WORK TASK:
In the entries below, identify every line with the string "readData" and copy it.

Collected data entries:
★ ★ ★ ★
-- ==== Sys2Proof/Machine/HostLink.lean ====
section
/-! DEFINITION. The host's accesses to near memory, back-invalidation, configuration requests, and the CXP
links (spec/17 R569 to R579, R597 to R600; spec/14 R492, R494). -/
namespace Sys2Proof.Machine

/-! ## The near window (R575 to R579) -/

/-- CXP0 runs a CXL mode. -/
def State.cxlMode (s : State) : Bool :=
  decide (1 ≤ s.rd (pgCxp 0) Reg.cxpLinkMode) && decide (s.rd (pgCxp 0) Reg.cxpLinkMode ≤ 3)

/-- Bytes of the window the host reaches: the near window rounded down to 256 MiB in CXL modes. -/
def State.hostWindow (s : State) : Nat := if s.cxlMode then s.nearLen / 2 ^ 28 * 2 ^ 28 else s.nearLen

/-- The size that CXP_HDM_SIZE reports (R575, R578). -/
def State.reportSize (s : State) : State := s.wr (pgCxp 0) Reg.cxpHdmSize (s.nearLen / 2 ^ 28 * 2 ^ 28)

/-- The near address of a host access; none beyond the window. -/
def State.hostAddr (s : State) (push : Bool) (off len : Nat) : Option Nat :=
  if push then (if off + len ≤ 2 ^ 26 then some (s.pushBase + off) else none)
  else if off + len ≤ s.hostWindow then some (nearBase + off) else none

/-- An access beyond the window (R578, R599). -/
def State.hostBeyond (s : State) : State := (s.setCause (pgCxp 0) Reg.causeCxpHdmBeyond).err (pgCxp 0) 0xC3 0

/-- Set the filter's lines (R576, R598). -/
def State.setFilter (s : State) (l : List Nat) : State :=
  (s.updFeed (fun f => { f with filter := l })).wr (pgCxp 0) Reg.cxpSfLines l.length

/-- The filter records a line; full, it evicts the oldest by BISnpInv (R576, R577). -/
def State.recordLine (s : State) (a : Nat) : State :=
  let l := s.feed.filter
  if l.contains a then s
  else if 65536 ≤ l.length then (s.emit (.hostRequest "BISnpInv" (l.headD 0) 64)).setFilter (l.tail ++ [a])
  else s.setFilter (l ++ [a])

/-- The CXP0 link carries requests, the function accepts memory requests, and no wipe holds them (R578, R597, R631). -/
def State.hostOpen (s : State) : Bool :=
  decide (s.rd (pgCxp 0) Reg.cxpLinkMode ≠ 0) && s.flag pgDev Reg.devStateReady && !s.hub.wiping

/-- The part of a host access in one row is a request of TC3 at its home partition (R575; spec/09 R319). -/
def State.hostReq (s : State) (write : Bool) (mask : BitVec 512) (e : Nat × Nat) : State :=
  let r : HearthReq := { tile := none, tc := 3, late := false, addr := BitVec.ofNat 64 e.1, len := e.2, write := write, mask := mask, hint := 0,
                         slots := 1, cells := [], flues := [], failed := false }
  (s.hearthArrive r).freeSlots (s.reqPart r) 1

/-- HOST_MEM_READ. -/
def execHostMemRead (push : Bool) (off : BitVec 64) (len : Nat) (s : State) : Host.Outcome State Fault Refusal :=
  answer (
    if !s.hostOpen then s
    else match s.hostAddr push off.toNat len with
      | none => s.hostBeyond.emit (.readData 0 (8 * len) true)
      | some a =>
        let lines := (List.range (ceilDiv (a % 64 + len) 64)).map (fun i => a / 64 * 64 + 64 * i)
        let s1 := if s.cxlMode && !push then lines.foldl State.recordLine s else s
        let s2 := (rowPieces a len).foldl (fun s e => s.hostReq false 0 e) s1
        s2.emit (.readData (s2.natAt a len) (8 * len) (s2.anyBad a len)))

/-- One 8-byte group of a host write: whole, it replaces word and poison; partial, it merges with the word once that is verified (R494,
R747). -/
def State.hostGroup (s0 : State) (a v : Nat) (m : BitVec 8) (bad : Bool) : State :=
  let s := s0.verifyPart a m
  if m = 0 then s
  else if m = 0xFF then s.rawWord a v bad
  else
    let old := s.natAt a 8
    let new := (List.range 8).foldl (fun x i => if m.getLsbD i then withBits x (8 * i) 8 (bitsAt v (8 * i) 8) else x) old
    s.rawWord a new (bad || s.badAt a)

/-- HOST_MEM_WRITE: a line with a byte mask (R494). -/
def execHostMemWrite (push : Bool) (off : BitVec 64) (data : BitVec 512) (mask : BitVec 64) (poison : BitVec 8)
    (s : State) : Host.Outcome State Fault Refusal :=
  answer (
    if !s.hostOpen then s
    else match s.hostAddr push (off.toNat / 64 * 64) 64 with
      | none => s.hostBeyond
      | some a => ((List.range 8).foldl (fun (s : State) k =>
          s.hostGroup (a + 8 * k) (bitsAt data.toNat (64 * k) 64) (mask.extractLsb' (8 * k) 8) (poison.getLsbD k)) s).hostReq true
            (mask.setWidth 512 <<< (a % 512)) (a, 64))

/-- BI_RESPONSE: modified data is written as a host write, the entry is removed, and requests that wait for it are served (R576). -/
def execBiResponse (addr : BitVec 64) (modified : Option (BitVec 512)) (s : State) : Host.Outcome State Fault Refusal :=
  let a := addr.toNat / 64 * 64
  let s1 := match modified with
    | some d => if isNear a then (List.range 8).foldl (fun (s : State) k =>
        s.rawWord (a + 8 * k) (bitsAt d.toNat (64 * k) 64) false) s else s
    | none => s
  answer ((s1.setFilter (s1.feed.filter.filter (· ≠ a))).retry (s1.partOf a))

/-- HOST_SNOOP: the ingest engine holds no line (R584). -/
def execHostSnoop (addr : BitVec 64) (s : State) : Host.Outcome State Fault Refusal :=
  answer (s.emit (.response "CXP0 snoop: no line" (leBytes 8 addr.toNat)))

/-! ## Configuration requests (R570, R572, R575, R631; spec/02 R77 to R80) -/

/-- Pending bits of vectors that are no longer masked become messages, once MSI-X is enabled (R79). -/
def State.flushPending (s : State) : State :=
  if !s.msixOn then s else (s.msixPend.map (fun e => e.1)).foldl (fun (s : State) v =>
    if s.vecMasked v then s else ({ s with msixPend := SMap.setD s.msixPend v false false }).emit (.msix v)) s

/-- CONFIG_REQUEST: Retry Status before ready; normal afterwards. -/
def execConfigRequest (r : ConfigReq) (s : State) : Host.Outcome State Fault Refusal :=
  answer (
    if !s.flag pgDev Reg.devStateReady then s.emit (.response "CXP0 config: CRS" [])
    else match r with
      | .identity => s.emit (.response "CXP0 config" (leBytes 2 0x0C44 ++ leBytes 3 0x120000 ++ leBytes 8 (s.rd pgDev Reg.devSerial)))
      | .msixControl en mask =>
        let s1 := { s with msixOn := en, msixMask := mask }
        let s2 := s1.flushPending
        if en && !s.msixOn then s2.trySources else s2
      | .commitHdm base => if s.cxlMode then s.wr (pgCxp 0) Reg.cxpHdmBase base.toNat else s
      | .other => s.emit (.response "CXP0 config" []))

/-! ## Links (R412, R569, R571, R597 to R600) -/

/-- Width and rate within CXP_CTRL.MAX_WIDTH and MAX_RATE (R598). -/
def State.maxWidth (s : State) (p : Nat) : Nat := [16, 8, 4, 4].getD (s.rd (pgCxp p) Reg.cxpCtrlMaxWidth) 4
def State.maxRate (s : State) (p : Nat) : Nat := [64, 32, 16, 16].getD (s.rd (pgCxp p) Reg.cxpCtrlMaxRate) 16

/-- A link finishes training in a mode, width and rate; mode 0 trains nothing. -/
def State.cxpUp (s : State) (port mode width rate : Nat) : State :=
  let p := pgCxp port
  let w := min width (s.maxWidth port)
  let r := min rate (s.maxRate port)
  let cxl := decide (mode ≤ 3)
  if mode = 0 then s
  else
    let s1 := s.wrs p [(Reg.cxpLinkMode, mode), (Reg.cxpLinkFlit, [0, 2, 1, 1, 2, 0, 0].getD mode 0), (Reg.cxpLinkWidth, w),
      (Reg.cxpLinkRate, r), (Reg.cxpLinkCache, b2n (cxl && decide (port = 0))), (Reg.cxpLinkMem, b2n cxl)]
    let s2 := s1.setCause p Reg.causeCxpLinkUp
    if w < 16 ∨ r < 64 then s2.setCause p Reg.causeCxpNarrow else s2

/-- CXP_LINK_DOWN: the CX-4 keeps running; the link retrains (R597, R599). -/
def execCxpLinkDown (port : Fin 2) (s : State) : Host.Outcome State Fault Refusal :=
  let p := pgCxp port
  answer (((s.wrs p [(Reg.cxpLinkMode, 0), (Reg.cxpLinkFlit, 0), (Reg.cxpLinkWidth, 0), (Reg.cxpLinkRate, 0),
    (Reg.cxpLinkCache, 0), (Reg.cxpLinkMem, 0)]).setCause p Reg.causeCxpLinkDown).err p 0xC0 0)

/-- CXP_RETRAIN: a write of RETRAIN (R598, R599). -/
def State.cxpRetrain (s : State) (port : Nat) : State := s.err (pgCxp port) 0xC1 0
def execCxpRetrain (port : Fin 2) (s : State) : Host.Outcome State Fault Refusal := answer (s.cxpRetrain port)

/-- An armed CXP_FLIP inverts a payload bit of the flit received: the flit fails its CRC (R598, R600). -/
def State.cxpFlipHits (s : State) (port : Nat) : Bool :=
  let p := pgCxp port
  s.flag p Reg.cxpFlipArm && (decide (s.rd p Reg.cxpLinkFlit ≠ 1) || decide (s.rd p Reg.cxpFlipBit ≤ 511))

/-- CXP_FLIT_RECEIVE: a good flit is delivered; a bad one is held poisoned and replayed, or, when no replay
succeeds (`last`), its words are delivered poisoned (R492). -/
def execCxpFlitReceive (port : Fin 2) (good last : Bool) (words : Nat) (s : State) : Host.Outcome State Fault Refusal :=
  let p := pgCxp port
  let hit := s.cxpFlipHits port
  let s1 := if hit then s.wr p Reg.cxpFlipArm 0 else s
  answer (if good && !hit then s1
    else
      let s2 := s1.bump p Reg.cxpCrcerrCount 1
      if last && !good then ((s2.bump p Reg.cxpPoisonCount words).setCause p Reg.causeCxpPoisonRx).err p 0xC2 0
      else s2.bump p Reg.cxpRetryCount 1)

end Sys2Proof.Machine
end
★ ★ ★ ★
RESPONSE TO THE TASK:
      | none => s.hostBeyond.emit (.readData 0 (8 * len) true)
        s2.emit (.readData (s2.natAt a len) (8 * len) (s2.anyBad a len)))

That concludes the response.